"Densities" and maximal monotonicity I

TL;DR

This paper introduces the concepts of L-positive sets, quasidensity, and their properties in Banach SN spaces, expanding the understanding of maximal monotonicity and providing calculus rules for quasidense multifunctions.

Contribution

It generalizes monotone operator theory by defining quasidensity, establishing calculus rules, and extending classical theorems to non-reflexive Banach spaces.

Findings

Quasidense monotone multifunctions obey a calculus rule.

Subdifferentials of convex functions are quasidense.
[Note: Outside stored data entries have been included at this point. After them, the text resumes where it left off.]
-- ==== Sys2Proof/Laws/PerInstr.lean ====
section
/-! SUPPORT. Statements about every instruction as syntax, one lemma per constructor. Family TableRow: the encoder's
Word is a Word of the instruction's own row of the opcode map (`30_encoding.md` R56). -/

namespace Sys2Proof.Laws.TableRow

/-- "a Word `w` is the instruction iff `(w & mask) == match`" (R56), of the encoder's Word. -/
def Statement (i : Instr) : Prop := WellFormed i = true → encode i &&& (opcodeRow i).2 = (opcodeRow i).1

/-- What the mask leaves of a compute Word: bit 15 and `comp`. -/
theorem encodeCompute_masked (comp : BitVec 6) (x : XSource) (dest : Dest) (jump : Jump) :
    encodeCompute comp x dest jump &&& 0x8FC0 = 1#1 ++ 0#3 ++ comp ++ 0#6 := by
  obtain ⟨a, d, m⟩ := dest
  have h : ∀ c : BitVec 6, ∀ y : BitVec 1, ∀ z j : BitVec 3,
      (0b111#3 ++ y ++ c ++ z ++ j : Word) &&& 0x8FC0 = 1#1 ++ 0#3 ++ c ++ 0#6 := by
    intro c y z j
    apply BitVec.eq_of_getLsbD_eq
    intro i hi
    simp only [BitVec.getLsbD_and, BitVec.getLsbD_append]
    interval_cases i <;> simp
  exact h _ _ _ _

theorem aLoad (imm15 : Nat) : Statement (.aLoad imm15) := by
  intro _
  apply BitVec.eq_of_getLsbD_eq
  intro i hi
  simp only [encode, opcodeRow, BitVec.getLsbD_and, BitVec.getLsbD_append]
  interval_cases i <;> simp

theorem cZero (x : XSource) (dest : Dest) (jump : Jump) : Statement (.cZero x dest jump) :=
  fun _ => encodeCompute_masked _ x dest jump

theorem cOne (x : XSource) (dest : Dest) (jump : Jump) : Statement (.cOne x dest jump) :=
  fun _ => encodeCompute_masked _ x dest jump

theorem cNeg1 (x : XSource) (dest : Dest) (jump : Jump) : Statement (.cNeg1 x dest jump) :=
  fun _ => encodeCompute_masked _ x dest jump

theorem cD (x : XSource) (dest : Dest) (jump : Jump) : Statement (.cD x dest jump) :=
  fun _ => encodeCompute_masked _ x dest jump

theorem cX (x : XSource) (dest : Dest) (jump : Jump) : Statement (.cX x dest jump) :=
  fun _ => encodeCompute_masked _ x dest jump

theorem cNotD (x : XSource) (dest : Dest) (jump : Jump) : Statement (.cNotD x dest jump) :=
  fun _ => encodeCompute_masked _ x dest jump

theorem cNotX (x : XSource) (dest : Dest) (jump : Jump) : Statement (.cNotX x dest jump) :=
  fun _ => encodeCompute_masked _ x dest jump

theorem cNegD (x : XSource) (dest : Dest) (jump : Jump) : Statement (.cNegD x dest jump) :=
  fun _ => encodeCompute_masked _ x dest jump

theorem cNegA (x : XSource) (dest : Dest) (jump : Jump) : Statement (.cNegA x dest jump) :=
  fun _ => encodeCompute_masked _ x dest jump

theorem cIncD (x : XSource) (dest : Dest) (jump : Jump) : Statement (.cIncD x dest jump) :=
  fun _ => encodeCompute_masked _ x dest jump

theorem cIncX (x : XSource) (dest : Dest) (jump : Jump) : Statement (.cIncX x dest jump) :=
  fun _ => encodeCompute_masked _ x dest jump

theorem cDecD (x : XSource) (dest : Dest) (jump : Jump) : Statement (.cDecD x dest jump) :=
  fun _ => encodeCompute_masked _ x dest jump

theorem cDecX (x : XSource) (dest : Dest) (jump : Jump) : Statement (.cDecX x dest jump) :=
  fun _ => encodeCompute_masked _ x dest jump

theorem cAdd (x : XSource) (dest : Dest) (jump : Jump) : Statement (.cAdd x dest jump) :=
  fun _ => encodeCompute_masked _ x dest jump

theorem cSubDX (x : XSource) (dest : Dest) (jump : Jump) : Statement (.cSubDX x dest jump) :=
  fun _ => encodeCompute_masked _ x dest jump

theorem cSubXD (x : XSource) (dest : Dest) (jump : Jump) : Statement (.cSubXD x dest jump) :=
  fun _ => encodeCompute_masked _ x dest jump

theorem cAnd (x : XSource) (dest : Dest) (jump : Jump) : Statement (.cAnd x dest jump) :=
  fun _ => encodeCompute_masked _ x dest jump

theorem cOr (x : XSource) (dest : Dest) (jump : Jump) : Statement (.cOr x dest jump) :=
  fun _ => encodeCompute_masked _ x dest jump

end Sys2Proof.Laws.TableRow
end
Generalizations of Brezis-Browder theorem to non-reflexive spaces.

Abstract

We discuss "Banach SN spaces", which include Hilbert spaces, negative Hilbert spaces, and the product of any real Banach space with its dual. We introduce "L-positive" sets, which generalize monotone multifunctions from a Banach space into its dual. We introduce the concepts of "$r_L$-density" and its specialization "quasidensity": the closed quasidense monotone multifunctions from a Banach space into its dual form a (generally) strict subset of the maximally monotone ones, though all surjective maximally monotone and all maximally monotone multifunctions on a reflexive space are quasidense. We give a sum theorem and a parallel sum theorem for closed monotone quasidense multifunctions under very general constraint conditions. That is to say, quasidensity obeys a very nice calculus rule. We give a short proof that the subdifferential of a proper convex lower semicontinuous function on a Banach space is quasidense, and deduce generalizations of the Brezis-Browder theorem on linear relations to non reflexive Banach spaces. We also prove that any closed monotone quasidense multifunction has a number of other very desirable properties. This version differs from the previous version in the removal of Sections 13-16, part of Section 17, and Section 18.